What is expected = Repeat the records. Match each character exactly.

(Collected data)
/-- What the bytes of a register that a narrow write leaves out hold (R584). -/
def baseWord (d : Dev) (m a : Nat) : Word :=
  if isLo a then tgetD d.reg.holding (ownKey m a) (regGet d a) else regGet d a

/-- The register's word with the low `w` bytes of v at byte `o`. -/
def mergeBytes (old v : Word) (o w : Nat) : Word :=
  BitVec.ofNat 32 (leNat ((leBytes 4 old.toNat).take o ++ leBytes w v.toNat ++ (leBytes 4 old.toNat).drop (o + w)))

/-- A write of `w` bytes at `a` by master m. Only the Obsidian core has widths other than 4 (R580). -/
def writeReg (d : Dev) (m a w : Nat) (v : Word) : Dev :=
  if !answers d m || !([1, 2, 4].contains w) || (w != 4 && m != 0) then d
  else if a % w ≠ 0 then refuseWrite d m 0x0305 a
  else
    let r := a - a % 4
    match regRowAt r with
    | none => refuseWrite d m 0x0301 a
    | some row =>
      if !blockAnswers d r then refuseWrite d m 0x0301 a
      else if row.prv && !privileged m then refuseWrite d m 0xC002 a
      else writeOpen d m r row.kind (if w = 4 then v else mergeBytes (baseWord d m r) v (a % 4) w)

/-! ## The management port (R581, R582, R690) -/

def i3cPrivateWrite (d : Dev) (a : Nat) (v : Word) : Dev :=
  if d.reg.dynAddr.isSome then
    let d := writeReg d 1 a 4 v
    { d with reg.cur := (a + 4) % 2 ^ 32 }
  else d

def execI3cPrivateWrite (addr : Nat) (data : Word) (s : State) : Host.Outcome State Fault Refusal :=
  run s fun d => i3cPrivateWrite d addr data

def i3cSetAddress (d : Dev) (a : Nat) : Dev :=
  if d.reg.dynAddr.isSome then { d with reg.cur := a % 2 ^ 32 } else d

def execI3cSetAddress (addr : Nat) (s : State) : Host.Outcome State Fault Refusal := run s fun d => i3cSetAddress d addr

/-- k words from the current address upward. -/
def readRun : Nat → Dev → Dev
  | 0, d => d
  | k + 1, d =>
    let r := readReg d 1 d.reg.cur
    readRun k { r.2 with reg.readOut := r.2.reg.readOut ++ [r.1], reg.cur := (r.2.reg.cur + 4) % 2 ^ 32 }

def i3cPrivateRead (d : Dev) (k : Nat) : Dev :=
  if d.reg.dynAddr.isSome then readRun k { d with reg.readOut := [] } else d

def execI3cPrivateRead (words : Nat) (s : State) : Host.Outcome State Fault Refusal := run s fun d => i3cPrivateRead d words

/-- R677, R690: the static address. -/
def staticAddr (d : Dev) : Nat := 0x58 + bits d.pwr.straps.toNat 2 1

def setdasa (d : Dev) (st dyn : Nat) : Dev :=
  if st = staticAddr d ∧ d.reg.dynAddr = none ∧ dyn < 128 then { d with reg.dynAddr := some dyn } else d

def execSetdasa (staticAddr dynAddr : Nat) (s : State) : Host.Outcome State Fault Refusal :=
  run s fun d => setdasa d staticAddr dynAddr

/-! ## The rows of single accesses -/

def execRegisterWrite (master addr width : Nat) (data : Word) (s : State) : Host.Outcome State Fault Refusal :=
  run s fun d => writeReg d master addr width data

def execReadClear (master addr : Nat) (s : State) : Host.Outcome State Fault Refusal := run s fun d => readBy d master addr

def execLoReadLatch (master addr : Nat) (s : State) : Host.Outcome State Fault Refusal := run s fun d => readBy d master addr

def execHwmRead (master addr : Nat) (s : State) : Host.Outcome State Fault Refusal := run s fun d => readBy d master addr

def execHiWriteCommit (master addr : Nat) (data : Word) (s : State) : Host.Outcome State Fault Refusal :=
  run s fun d => writeReg d master addr 4 data

def execPostedWrite (master addr : Nat) (data : Word) (s : State) : Host.Outcome State Fault Refusal :=
  run s fun d => writeReg d master addr 4 data

def execManifestSeal (master : Nat) (tickLow : Word) (s : State) : Host.Outcome State Fault Refusal :=
  run s fun d => writeReg d master Addr.FSQ_MANIFEST_SEAL 4 tickLow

Worked solution =
/-- What the bytes of a register that a narrow write leaves out hold (R584). -/
def baseWord (d : Dev) (m a : Nat) : Word :=
  if isLo a then tgetD d.reg.holding (ownKey m a) (regGet d a) else regGet d a

/-- The register's word with the low `w` bytes of v at byte `o`. -/
def mergeBytes (old v : Word) (o w : Nat) : Word :=
  BitVec.ofNat 32 (leNat ((leBytes 4 old.toNat).take o ++ leBytes w v.toNat ++ (leBytes 4 old.toNat).drop (o + w)))

/-- A write of `w` bytes at `a` by master m. Only the Obsidian core has widths other than 4 (R580). -/
def writeReg (d : Dev) (m a w : Nat) (v : Word) : Dev :=
  if !answers d m || !([1, 2, 4].contains w) || (w != 4 && m != 0) then d
  else if a % w ≠ 0 then refuseWrite d m 0x0305 a
  else
    let r := a - a % 4
    match regRowAt r with
    | none => refuseWrite d m 0x0301 a
    | some row =>
      if !blockAnswers d r then refuseWrite d m 0x0301 a
      else if row.prv && !privileged m then refuseWrite d m 0xC002 a
      else writeOpen d m r row.kind (if w = 4 then v else mergeBytes (baseWord d m r) v (a % 4) w)

/-! ## The management port (R581, R582, R690) -/

def i3cPrivateWrite (d : Dev) (a : Nat) (v : Word) : Dev :=
  if d.reg.dynAddr.isSome then
    let d := writeReg d 1 a 4 v
    { d with reg.cur := (a + 4) % 2 ^ 32 }
  else d

def execI3cPrivateWrite (addr : Nat) (data : Word) (s : State) : Host.Outcome State Fault Refusal :=
  run s fun d => i3cPrivateWrite d addr data

def i3cSetAddress (d : Dev) (a : Nat) : Dev :=
  if d.reg.dynAddr.isSome then { d with reg.cur := a % 2 ^ 32 } else d

def execI3cSetAddress (addr : Nat) (s : State) : Host.Outcome State Fault Refusal := run s fun d => i3cSetAddress d addr

/-- k words from the current address upward. -/
def readRun : Nat → Dev → Dev
  | 0, d => d
  | k + 1, d =>
    let r := readReg d 1 d.reg.cur
    readRun k { r.2 with reg.readOut := r.2.reg.readOut ++ [r.1], reg.cur := (r.2.reg.cur + 4) % 2 ^ 32 }

def i3cPrivateRead (d : Dev) (k : Nat) : Dev :=
  if d.reg.dynAddr.isSome then readRun k { d with reg.readOut := [] } else d

def execI3cPrivateRead (words : Nat) (s : State) : Host.Outcome State Fault Refusal := run s fun d => i3cPrivateRead d words

/-- R677, R690: the static address. -/
def staticAddr (d : Dev) : Nat := 0x58 + bits d.pwr.straps.toNat 2 1

def setdasa (d : Dev) (st dyn : Nat) : Dev :=
  if st = staticAddr d ∧ d.reg.dynAddr = none ∧ dyn < 128 then { d with reg.dynAddr := some dyn } else d

def execSetdasa (staticAddr dynAddr : Nat) (s : State) : Host.Outcome State Fault Refusal :=
  run s fun d => setdasa d staticAddr dynAddr

/-! ## The rows of single accesses -/

def execRegisterWrite (master addr width : Nat) (data : Word) (s : State) : Host.Outcome State Fault Refusal :=
  run s fun d => writeReg d master addr width data

def execReadClear (master addr : Nat) (s : State) : Host.Outcome State Fault Refusal := run s fun d => readBy d master addr

def execLoReadLatch (master addr : Nat) (s : State) : Host.Outcome State Fault Refusal := run s fun d => readBy d master addr

def execHwmRead (master addr : Nat) (s : State) : Host.Outcome State Fault Refusal := run s fun d => readBy d master addr

def execHiWriteCommit (master addr : Nat) (data : Word) (s : State) : Host.Outcome State Fault Refusal :=
  run s fun d => writeReg d master addr 4 data

def execPostedWrite (master addr : Nat) (data : Word) (s : State) : Host.Outcome State Fault Refusal :=
  run s fun d => writeReg d master addr 4 data

def execManifestSeal (master : Nat) (tickLow : Word) (s : State) : Host.Outcome State Fault Refusal :=
  run s fun d => writeReg d master Addr.FSQ_MANIFEST_SEAL 4 tickLow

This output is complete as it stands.